Because the lines must stay identical, write out the data without changing anything.

**Extracted entries:**
§
theorem receiveRequest_fr (p : ℕ) (op : Op) (h : ReqHeader) (s : State) : Fr 533682160 s (receiveRequest p op h s) := by
  unfold receiveRequest
  exact (Fr.iteB (Fr.refl _ _) (Fr.step (serveOthers_fr _ _) (by decide) (Fr.step (openTag_fr (M := 533682160) _ _ _ _ _ _ (by decide) (fun _ => Fr.ite (Fr.step (State.updPort_fr _ _ _) (by decide) (Fr.refl _ _)) (Fr.ite (Fr.step (State.updPort_fr _ _ _) (by decide) (Fr.refl _ _)) (by dsimp only; split; exact Fr.step (violation_fr _ _ _) (by decide) (Fr.step (State.updPort_fr _ _ _) (by decide) (Fr.refl _ _)); exact Fr.iteB (Fr.step (State.updPort_fr _ _ _) (by decide) (Fr.refl _ _)) (Fr.step (toGauntlet_fr _ _ _) (by decide) (Fr.refl _ _)))))) (by decide) (Fr.iteT (Fr.step (State.updPort_fr _ _ _) (by decide) (Fr.refl _ _)) (Fr.refl _ _)))))

theorem sentItems_fr (p : ℕ) (l : List OutItem) (s : State) : Fr 4718592 s (sentItems p l s) := by
  unfold sentItems
  exact (Fr.forL (fun _ _ => (by (try dsimp only); split <;> (try dsimp only); exact (Fr.step (State.updPort_fr _ _ _) (by decide) (Fr.iteT (Fr.step (State.updPort_fr _ _ _) (by decide) (Fr.refl _ _)) (by (try dsimp only); split <;> (try dsimp only); exact (Fr.step (touch_fr _) (by decide) (Fr.step (State.updPort_fr _ _ _) (by decide) (Fr.refl _ _))); exact (Fr.refl _ _)))); exact (Fr.step (State.updPort_fr _ _ _) (by decide) (Fr.iteT (Fr.step (State.updPort_fr _ _ _) (by decide) (Fr.refl _ _)) (by (try dsimp only); split <;> (try dsimp only); exact (Fr.step (touch_fr _) (by decide) (Fr.step (State.updPort_fr _ _ _) (by decide) (Fr.refl _ _))); exact (Fr.refl _ _)))); exact (Fr.iteT (Fr.step (State.updPort_fr _ _ _) (by decide) (Fr.refl _ _)) (by (try dsimp only); split <;> (try dsimp only); exact (Fr.step (touch_fr _) (by decide) (Fr.step (State.updPort_fr _ _ _) (by decide) (Fr.refl _ _))); exact (Fr.refl _ _))))) _ (Fr.refl _ _))

theorem sendResponses_fr (p : ℕ) (s : State) : Fr 457790080 s (sendResponses p s) := by
  unfold sendResponses
  exact (Fr.iteT (Fr.ite (Fr.refl _ _) (Fr.step (shutdownAdvance_fr _) (by decide) (Fr.step (noteHeld_fr _ _) (by decide) (Fr.step (State.updPort_fr _ _ _) (by decide) (Fr.step (sentItems_fr _ _ _) (by decide) (Fr.step (State.updPort_fr _ _ _) (by decide) (Fr.step (sendSeq_fr _ _ _ _) (by decide) (Fr.iteB (Fr.symm (Fr.step (noteHeld_fr _ _) (by decide) (Fr.refl _ _))) (Fr.step (portActive_fr _ _) (by decide) (Fr.refl _ _)))))))))) (Fr.step (noteHeld_fr _ _) (by decide) (Fr.refl _ _)))

theorem processAck_fr (p : ℕ) (ack : BitVec 12) (s : State) : Fr 399464432 s (processAck p ack s) := by
  unfold processAck
  exact (Fr.ite (Fr.step (noteHeld_fr _ _) (by decide) (Fr.step (State.updPort_fr _ _ _) (by decide) (Fr.refl _ _))) (Fr.iteB (Fr.refl _ _) (Fr.step (violation_fr _ _ _) (by decide) (Fr.refl _ _))))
§
**Response box:**
theorem receiveRequest_fr (p : ℕ) (op : Op) (h : ReqHeader) (s : State) : Fr 533682160 s (receiveRequest p op h s) := by
  unfold receiveRequest
  exact (Fr.iteB (Fr.refl _ _) (Fr.step (serveOthers_fr _ _) (by decide) (Fr.step (openTag_fr (M := 533682160) _ _ _ _ _ _ (by decide) (fun _ => Fr.ite (Fr.step (State.updPort_fr _ _ _) (by decide) (Fr.refl _ _)) (Fr.ite (Fr.step (State.updPort_fr _ _ _) (by decide) (Fr.refl _ _)) (by dsimp only; split; exact Fr.step (violation_fr _ _ _) (by decide) (Fr.step (State.updPort_fr _ _ _) (by decide) (Fr.refl _ _)); exact Fr.iteB (Fr.step (State.updPort_fr _ _ _) (by decide) (Fr.refl _ _)) (Fr.step (toGauntlet_fr _ _ _) (by decide) (Fr.refl _ _)))))) (by decide) (Fr.iteT (Fr.step (State.updPort_fr _ _ _) (by decide) (Fr.refl _ _)) (Fr.refl _ _)))))

theorem sentItems_fr (p : ℕ) (l : List OutItem) (s : State) : Fr 4718592 s (sentItems p l s) := by
  unfold sentItems
  exact (Fr.forL (fun _ _ => (by (try dsimp only); split <;> (try dsimp only); exact (Fr.step (State.updPort_fr _ _ _) (by decide) (Fr.iteT (Fr.step (State.updPort_fr _ _ _) (by decide) (Fr.refl _ _)) (by (try dsimp only); split <;> (try dsimp only); exact (Fr.step (touch_fr _) (by decide) (Fr.step (State.updPort_fr _ _ _) (by decide) (Fr.refl _ _))); exact (Fr.refl _ _)))); exact (Fr.step (State.updPort_fr _ _ _) (by decide) (Fr.iteT (Fr.step (State.updPort_fr _ _ _) (by decide) (Fr.refl _ _)) (by (try dsimp only); split <;> (try dsimp only); exact (Fr.step (touch_fr _) (by decide) (Fr.step (State.updPort_fr _ _ _) (by decide) (Fr.refl _ _))); exact (Fr.refl _ _)))); exact (Fr.iteT (Fr.step (State.updPort_fr _ _ _) (by decide) (Fr.refl _ _)) (by (try dsimp only); split <;> (try dsimp only); exact (Fr.step (touch_fr _) (by decide) (Fr.step (State.updPort_fr _ _ _) (by decide) (Fr.refl _ _))); exact (Fr.refl _ _))))) _ (Fr.refl _ _))

theorem sendResponses_fr (p : ℕ) (s : State) : Fr 457790080 s (sendResponses p s) := by
  unfold sendResponses
  exact (Fr.iteT (Fr.ite (Fr.refl _ _) (Fr.step (shutdownAdvance_fr _) (by decide) (Fr.step (noteHeld_fr _ _) (by decide) (Fr.step (State.updPort_fr _ _ _) (by decide) (Fr.step (sentItems_fr _ _ _) (by decide) (Fr.step (State.updPort_fr _ _ _) (by decide) (Fr.step (sendSeq_fr _ _ _ _) (by decide) (Fr.iteB (Fr.symm (Fr.step (noteHeld_fr _ _) (by decide) (Fr.refl _ _))) (Fr.step (portActive_fr _ _) (by decide) (Fr.refl _ _)))))))))) (Fr.step (noteHeld_fr _ _) (by decide) (Fr.refl _ _)))

theorem processAck_fr (p : ℕ) (ack : BitVec 12) (s : State) : Fr 399464432 s (processAck p ack s) := by
  unfold processAck
  exact (Fr.ite (Fr.step (noteHeld_fr _ _) (by decide) (Fr.step (State.updPort_fr _ _ _) (by decide) (Fr.refl _ _))) (Fr.iteB (Fr.refl _ _) (Fr.step (violation_fr _ _ _) (by decide) (Fr.refl _ _))))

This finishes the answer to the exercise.